▶ EXERCISE INPUTS:
def execCfgRead (r : Req) (slot : Byte) (off len : Nat) (s : State) : Host.Outcome State Fault Refusal :=
  act (request r 0x0305 engineer
    (fun s => {
      locked := cfgLocked s
      forbidden := !stateOk awake s
      range := decide (2 < slot.toNat) || len == 0 || decide (1392 < len) ||
        (match slotImage s slot.toNat with | some b => decide (b.length ≤ off) | none => true) })
    (fun s => respond r 0x0305 stOk (le 4 off ++ slice ((slotImage s slot.toNat).getD []) off len) s)) s

/-- CFG_INFO; the version of PENDING is that of the bytes written so far. -/
def execCfgInfo (r : Req) (s : State) : Host.Outcome State Fault Refusal :=
  act (request r 0x0306 observer (fun s => { locked := cfgLocked s, forbidden := !stateOk awake s })
    (fun s => respond r 0x0306 stOk
      (le 4 (slotVersion s.nv.active) ++ le 4 (slotVersion s.nv.previous) ++
        le 4 (if s.image.opened then imgVersion (pendingBytes s) else 0) ++
        le 4 ((s.nv.active.map imgFormat).getD 0) ++ le 1 s.lcy.cfgLast ++ [0, 0, 0] ++ s.lcy.report.bytes) s)) s

end Sys2Proof.Machine
end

▶ EXERCISE PROMPT: Count the lines of these entries that hold the string "locked", and give only that number.

▶ EXPECTED ANSWER: 2